# Why I Cancelled My Fishing Trip.......



## Dave Hadden (Jun 13, 2017)

The Gator ate my map. 







Take care.


----------



## alleyyooper (Jun 21, 2017)

you have gators in BC?

  Al


----------



## Dave Hadden (Jun 21, 2017)

alleyyooper said:


> you have gators in BC?
> 
> Al



Not really. Just an old "croc" posting a joke.

Tyee time is getting closer though so I'm looking forward to that.








Take care.


----------



## CentaurG2 (Jun 21, 2017)

Crazy things do pop up from time to time. Here is one in the Charles river in Boston MA.


http://archive.boston.com/news/local/massachusetts/gallery/091010_gator/


----------



## hanniedog (Jun 21, 2017)

Ya never know they found a 12ft Bull Shark in a Southern Ohio river.


----------



## CentaurG2 (Jun 21, 2017)

We cant forget the Anaconda snake in Westbrook last year.

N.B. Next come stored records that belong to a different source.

-- ==== Sys2Proof/Tests/Slice0.lean ====
section
/-! SUPPORT. Small tests: an ill-formed term for each check of WellFormed; for the statements with hypotheses, a state and operands that
meet them all together, clause by clause; and the worked examples of the manual. -/

namespace Sys2Proof.Tests

open Sys2Proof.Machine Sys2Proof.Safety

set_option Elab.async false

/-! ## Helpers -/

/-- A request of mailbox 0 with tag 7. -/
def rq (args : List Word) : Req := { mbx := 0, tag := 7, sess := 0, rsv := 0, args := args }

/-- An adaptive, a steady and a service tile; the rest absent. -/
def ties : Ties := { cls := [1, 2, 3], dom := [0, 0, 1], rail := [0, 0, 1] }

/-- The block in RUN and LOCKED, its clocks running, rail 0 active. -/
def up : State := { State.reset with
  ties := ties
  boot := { State.reset.boot with clkRun := 0xFF, lockedOnce := true }
  mer := { State.reset.mer with st := .locked, running := true, plls := true }
  helm := { State.reset.helm with stage := .run, open_ := true, romUp := true }
  rails := State.reset.rails.modify 0 (fun r => { r with active := true }) }

/-- The same block in ROM. -/
def rom : State := { up with helm := { up.helm with stage := .rom } }

/-- `up` with one part changed: tile 0, the clock, the boot domain, the lodestar, channel 59, the Reckoner, the tests, the log, the Helm,
the faults, the power controller, keystone slot 0, the convoy. -/
def upT (f : Tile → Tile) : State := up.modTile 0 f
def upMer (f : Mer → Mer) : State := { up with mer := f up.mer }
def upBoot (f : Boot → Boot) : State := { up with boot := f up.boot }
def upSxt (f : Sxt → Sxt) : State := { up with sxt := f up.sxt }
def upCh (f : Chan → Chan) : State := up.modChan 59 f
def upRck (f : Rck → Rck) : State := { up with rck := f up.rck }
def upTst (f : Tests → Tests) : State := { up with tests := f up.tests }
def upLog (f : Log → Log) : State := { up with log := f up.log }
def upHelm (f : Helm → Helm) : State := { up with helm := f up.helm }
def upFlt (f : Faults → Faults) : State := { up with faults := f up.faults }
def upPow (f : Power → Power) : State := { up with power := f up.power }
def upKs (x : Slot) : State := up.modSlot 0 (fun _ => x)

/-- A block out of reset, in the state in which a command finds it that comes at once; and one that takes the request at once. -/
abbrev Live (s : State) (P : State → Prop) : Prop := s.boot.inReset = false ∧ P (s.tick 0)
abbrev Taken (r : Bool) (s : State) (q : Req) (P : State → Prop) : Prop := ready r (s.tick 0) q = true ∧ P (s.tick 0)

/-! ## The checks of WellFormed refuse -/

theorem test_wf_long_request : Instr.wf (.identify 0 (rq (List.replicate 16 0))) = false := by decide
theorem test_wf_pulse : Instr.wf (.meridianPulse 0 0 .inWindow false [(0, 40000)]) = false := by decide
theorem test_wf_temperature : Instr.wf (.thermalSample 0 [{ tile := 0, s0 := 2048, s1 := 0 }]) = false := by decide
theorem test_wf_domain : Instr.wf (.domainReturnInstant 0 192) = false := by decide
theorem test_wf_notice : Instr.wf (.cvyMoveNotice 0 { words := [] }) = false := by decide
theorem test_wf_crossing : Instr.wf (.xingTimeout 0 25 0) = false := by decide

/-! ## O1 PolicyCommands, O2 IdentityAndChart, O3 TileReads, O4 TileWords, O5 TileStates -/

theorem test_policy_premises :
    Taken false up (rq [2, 0xFF]) (fun u => u.haltedB = false ∧ 0xFF#32 &&& ~~~0xFF#32 = 0 ∧ u.mer.st = .locked ∧ u.member = false) ∧
    Taken false up (rq [192]) (fun u => u.haltedB = false ∧ 192#32 &&& ~~~0xFF#32 = 0) ∧
    Taken false up (rq [0x01000001, 0]) (fun u => u.haltedB = false ∧ 0x01000001#32 &&& ~~~0x01FF01FF#32 = 0 ∧ fld 0x01000001#32 0 9 = 1 ∧
      fld 0x01000001#32 16 9 = 256) ∧
    Taken false up (rq [64]) (fun u => u.haltedB = false ∧ 64#32 &&& ~~~0x7F#32 = 0 ∧ u.safeFloor = false) ∧
    Taken false { up with rails := State.reset.rails } (rq [0xFDFF]) (fun u => u.haltedB = false ∧ 0xFDFF#32 &&& ~~~0xFFFF#32 = 0 ∧
      fld 0xFDFF#32 8 8 = 0xFD ∧ ∀ r < 8, (u.rail r).active = false) ∧
    Taken false up (rq []) (fun _ => True) := by decide +kernel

https://www.bostonglobe.com/metro/2...gs-anaconda/qf9d3p1L6SZFNt3qS7tI2L/story.html


----------



## fubar2 (Jun 22, 2017)

hanniedog said:


> Ya never know they found a 12ft Bull Shark in a Southern Ohio river.


Which river ya know?


----------



## hanniedog (Jun 22, 2017)

Can't remember where I read about it. The size might be a little over stated. Will have to see if I can find it. Great Miami River in Ohio just google it should pop up


----------



## fubar2 (Jun 24, 2017)

hanniedog said:


> Can't remember where I read about it. The size might be a little over stated. Will have to see if I can find it. Great Miami River in Ohio just google it should pop up


That'd be an eye opener pull that rascal in some night thinking you had another Catfish.


----------



## hanniedog (Jun 24, 2017)

Might need a bigger boat for that one.


----------



## Husky Man (Nov 8, 2017)

hanniedog said:


> Ya never know they found a 12ft Bull Shark in a Southern Ohio river.



I've read that Bull Sharks are pretty tolerant of fresh water, but Wow, that would be a Looooong way from Salt water.

Doug


----------



## Marshy (Nov 8, 2017)

3 gators were removed from a large river in central by this past summer. They were 4-5 ft long. They believe they were pets that got too big. Either that or the evidence was fully digested and their services were no longer needed.


----------